I have a profit function in which revenue is given by the state of a variable y at each point in time t: R=y[t]-y[t]^2 and costs depend on the change in y from the previous state so that large changes are more costly C=(y[t]-y[t-1])^2.
[Edit for clarification: the model was originally given to me in discrete time as above. I changed it to continuous time by replacing the difference in the cost term with the derivative of y. After optimizing this, I got the optimal path of y as a continuous function] In this case, t goes from 0 to 2 and y is between 0.2 and 0.5. If I look at the values of the y points and the changes between them, the derivative is much larger than the actual change, depending on how small I set the time intervals (e.g. 0.1 or 0.01).
Because the derivative is much larger than the change, the costs explode and I get negative profits whereas if I calculate the change between the y the profits are always positive because changes are quite small.
Here is an example of what I am talking about, with p1 being calculated using the derivative and p2 using the change between y values:
t dy/dt y(t) p1 p2
0,00 0,60 0,20
0,01 0,59 0,21 -0,20 0,16
0,02 0,57 0,21 -0,18 0,17
0,03 0,56 0,22 -0,16 0,17
0,04 0,54 0,22 -0,14 0,17
0,05 0,53 0,23 -0,12 0,18
0,06 0,52 0,23 -0,10 0,18
0,07 0,50 0,24 -0,09 0,18
0,08 0,49 0,24 -0,07 0,18
0,09 0,48 0,25 -0,06 0,19
0,10 0,47 0,25 -0,04 0,19
Am I totally off base using the derivative for this purpose? How can I include the rate of change in the cost function in a continuous model? Is the fact that I am going back and calculating profits using the discrete function the problem or is the use of the derivative?
If it is of any help, I am using optimal control theory to try to maximize the profit function using the rate of change as the control variable. The functions that I am using are the results of that procedure.
Thanks!

The way your problem is set up, the time dimension is discrete, and $y(t)$ apparently is continuous at each $t$, NOT from $t-1$ to $t$.
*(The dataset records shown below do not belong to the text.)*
/-- The ops that send cycles: the context takes the bus, the cycles stand in the trace, what the pad receivers sampled otherwise is counted above
1600 MT/s, and the context goes on at the next op. A row address outside what a program's or erase's list names is not sent; a data transfer past the
Keeper's end ends its list with code 0xFE; a read offset of a STEP above the table's rows ends it with 0xFD; a program's data that a third attempt
does not bring across ends it failed. The end of a list the scheduler runs: the context is idle with its outcome, code and status byte kept, the bus
is free of it, and the operation of its chamber is ready. The codes the manual does not give are free values (log entry 57). -/
def Obligations.SequencerBusRows : Prop :=
  (∀ (s : State) (g : Fin 8) (x : Fin 64) (c : SeqCtx) (w : Word),
     let t : State := s.busTaken g x
     let b : SeqCtx := { c with st := .bus }
     (∀ m : Bool, s.runsOp g x 0x1 c w = true →
       let u : State := (t.cycles g x [.cmd (BitVec.ofNat 8 (opf w 0 8))]).parity g true (b2n m)
       let d : SeqCtx := if opf w 8 1 = 1 then { b with armed := some (armKind (opf w 9 2)) } else b
       exec (.opCmd g ⟨x, m⟩) s = .next ((u.gal g fun y => y.forgetOfs x (opf w 0 8)).seqAdvance g x d)) ∧
     (∀ (p : Profile) (m : Nat), s.runsOp g x 0x2 c w = true → (s.gals.get g).profile = some p → t.rowRefused g b w = false →
       let row : Bool := opf w 0 3 == 1 || opf w 0 3 == 2
       let u : State := (t.cycles g x [.addr (c.addr p ((ctxCh x).val % 2) (opf w 0 3) (opf w 8 8))]).parity g true m
       ((row && writeKind ((s.gals.get g).kindOf c.listSlot) && c.force) = false → exec (.opAddr g ⟨x, m⟩) s = .next (u.seqAdvance g x b)) ∧
       ((row && writeKind ((s.gals.get g).kindOf c.listSlot) && c.force) = true →
         exec (.opAddr g ⟨x, m⟩) s = .next ((u.seqAdvance g x { b with marked := true }).taint g (ctxCh x) c.blk.toNat))) ∧
     (∀ m : Nat, s.runsOp g x 0x2 c w = true → t.rowRefused g b w = true →
       exec (.opAddr g ⟨x, m⟩) s = .next ((t.addrRefused g x b).afterOrder g x)) ∧
     (∀ r : DinRun, s.runsOp g x 0x3 c w = true →
       let step : Nat := if opf w 19 1 = 1 then 8 else c.dataLen w
       (c.fits step = false → exec (.opDin g x r) s = .next (t.listEnd g x b .fail 0xFE)) ∧
       (∀ (p : Profile) (bytes : List Nat) (t1 : State), c.fits step = true → (s.gals.get g).profile = some p →
         t.dinBytes g x b (c.dataLen w) none = (bytes, false, t1) →
         let sent : List Nat := if opf w 16 1 = 1 then randomise (c.seed g x) c.col.toNat (bytes.take (c.dataLen w)) else bytes.take (c.dataLen w)
         let kind : Nat := (s.gals.get g).kindOf c.listSlot
         let tries : List Nat := if s.rate g ≤ 1600 then [0] else if kind = 2 ∨ kind = 3 then attempts r.mismatches else r.mismatches.take 1
         let u : State := ((t1.cycles g x [.din sent]).parity g true (tries.headD 0)).resend g x b p sent
           (fun v => v.retrainOne g (ctxCe x) r.pass) 0 (tries.drop 1)
         (¬(tries.length = 3 ∧ tries.getD 2 0 ≠ 0) → exec (.opDin g x r) s = .next (u.seqAdvance g x (b.moveBuf step))) ∧
         (tries.length = 3 → tries.getD 2 0 ≠ 0 → ∃ code : Nat, code < 256 ∧
           exec (.opDin g x r) s = .next (State.listEnd { u with free := u.free + 1 } g x b .fail code))) ∧
       (∀ (bytes : List Nat) (t1 : State), c.fits step = true → t.dinBytes g x b (c.dataLen w) none = (bytes, true, t1) →
         ∃ code : Nat, code < 256 ∧ exec (.opDin g x r) s = .next (State.listEnd { t1 with free := t1.free + 1 } g x b .fail code))) ∧
     (∀ (m : Nat) (bytes : List Byte), s.runsOp g x 0x4 c w = true →
       let plain (l : List Nat) : List Nat := if opf w 16 1 = 1 then randomise (c.seed g x) c.col.toNat l else l
       let step : Nat := if opf w 19 1 = 1 then 8 else c.dataLen w
       (opf w 17 2 = 2 → exec (.opDout g x bytes m) s = .next (((t.cycles g x [.dout 1]).parity g false m).seqAdvance g x
         { b with s := BitVec.ofNat 8 ((plain (exactly 1 bytes)).headD 0) })) ∧
       (opf w 17 2 = 1 → c.console = false → exec (.opDout g x bytes m) s = .next (t.doutCodec g x b (c.dataLen w) m)) ∧
       (opf w 17 2 ≠ 2 → (opf w 17 2 ≠ 1 ∨ c.console = true) → c.fits step = false →
         exec (.opDout g x bytes m) s = .next (t.listEnd g x b .fail 0xFE)) ∧
       (opf w 17 2 ≠ 2 → (opf w 17 2 ≠ 1 ∨ c.console = true) → c.fits step = true →
         exec (.opDout g x bytes m) s = .next ((((t.cycles g x [.dout (c.dataLen w)]).parity g false m).kprPutBytes c.buf.toNat
           (ceilDiv (c.dataLen w) 8) (plain (exactly (c.dataLen w) bytes))).seqAdvance g x (b.moveBuf step)))) ∧
     (∀ m : Bool, s.runsOp g x 0x5 c w = true →
       exec (.opDinb g ⟨x, m⟩) s = .next (((t.cycles g x [.din [opf w 0 8]]).parity g true (b2n m)).seqAdvance g x b)) ∧
     (∀ (p : Profile) (m : Bool), s.runsOp g x 0x6 c w = true → (s.gals.get g).profile = some p →
       ((opf w 4 2 ≠ 1 ∨ c.step.toNat ≤ p.retry.length) → exec (.opDinv g ⟨x, m⟩) s =
         .next (((t.cycles g x [.din [(BitVec.ofInt 8 (t.dinv (chamberOf g (ctxCh x)) p c.blk.toNat c.step.toNat
           (opf w 4 2) (opf w 0 4))).toNat]]).parity g true (b2n m)).seqAdvance g x b)) ∧
       (opf w 4 2 = 1 → p.retry.length < c.step.toNat → exec (.opDinv g ⟨x, m⟩) s = .next (t.listEnd g x b .fail 0xFD)))) ∧
  (∀ (s : State) (g : Fin 8) (y : Gallery) (x : Fin 64) (byte n : Nat) (wr : Bool),
     (byte ≠ 0xFF → byte ≠ 0xFA → y.forgetOfs x byte = y) ∧
     (∀ i : Nat, Store.find (y.forgetOfs x 0xFF).lastOfs i = if i / 2 = (ctxCe x).val then none else Store.find y.lastOfs i) ∧
     ((n = 0 ∨ s.rate g ≤ 1600) → s.parity g wr n = s) ∧
     (0 < n → 1600 < s.rate g → (s.parity g wr n).trb 14 = true ∧ ((s.parity g wr n).gals.get g).parityErrs = (s.gals.get g).parityErrs + n)) ∧
  (∀ (s : State) (g : Fin 8) (x : Fin 64) (c : SeqCtx) (o : Outc) (code : Nat), c.console = false →
     let t : State := s.listEnd g x c o code
     (∃ d : SeqCtx, Store.find (t.gals.get g).ctxs x.val = some d ∧ d.st = .idle ∧ d.armed = none ∧ d.lastOut = o ∧ d.lastCode = BitVec.ofNat 8 code ∧
       d.lastS = c.s ∧ d.lastSlot = c.listSlot ∧ d.ret = none) ∧ (t.gals.get g).bus ≠ some x ∧
     (t.gals.get g).ops = (s.gals.get g).ops.map (fun p => if p.running && p.ctx == x.val && p.outcome.isNone then
       { p with ready := true, outcome := some (o, code) } else p) ∧
     (∀ h : Fin 8, h ≠ g → t.gals.get h = s.gals.get h) ∧ { t with gals := s.gals } = s)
$$\pi_t = R_t - C_t = y_t-y_t^2 - (y_t-y_{t-1})^2 $$
For a continuous-time formulation it should be written
$$\pi(t) = R(t) - C(t) = y(t)-y(t)^2 - \dot y(t)^2 $$
Now if your problem is set up in continuous time, and you want to make specific numerical calculations, of course you will work with discrete intervals, where the value of the derivative should be approximated. In that case, remember that $\frac {dy}{dt}$ is "the change in $y$ IF $t$ changes by 1" (so the denominator $dt=1$) - not by "one (arbitrary) unit". In your case, $t$ does not change by $1$ but by $0,01$.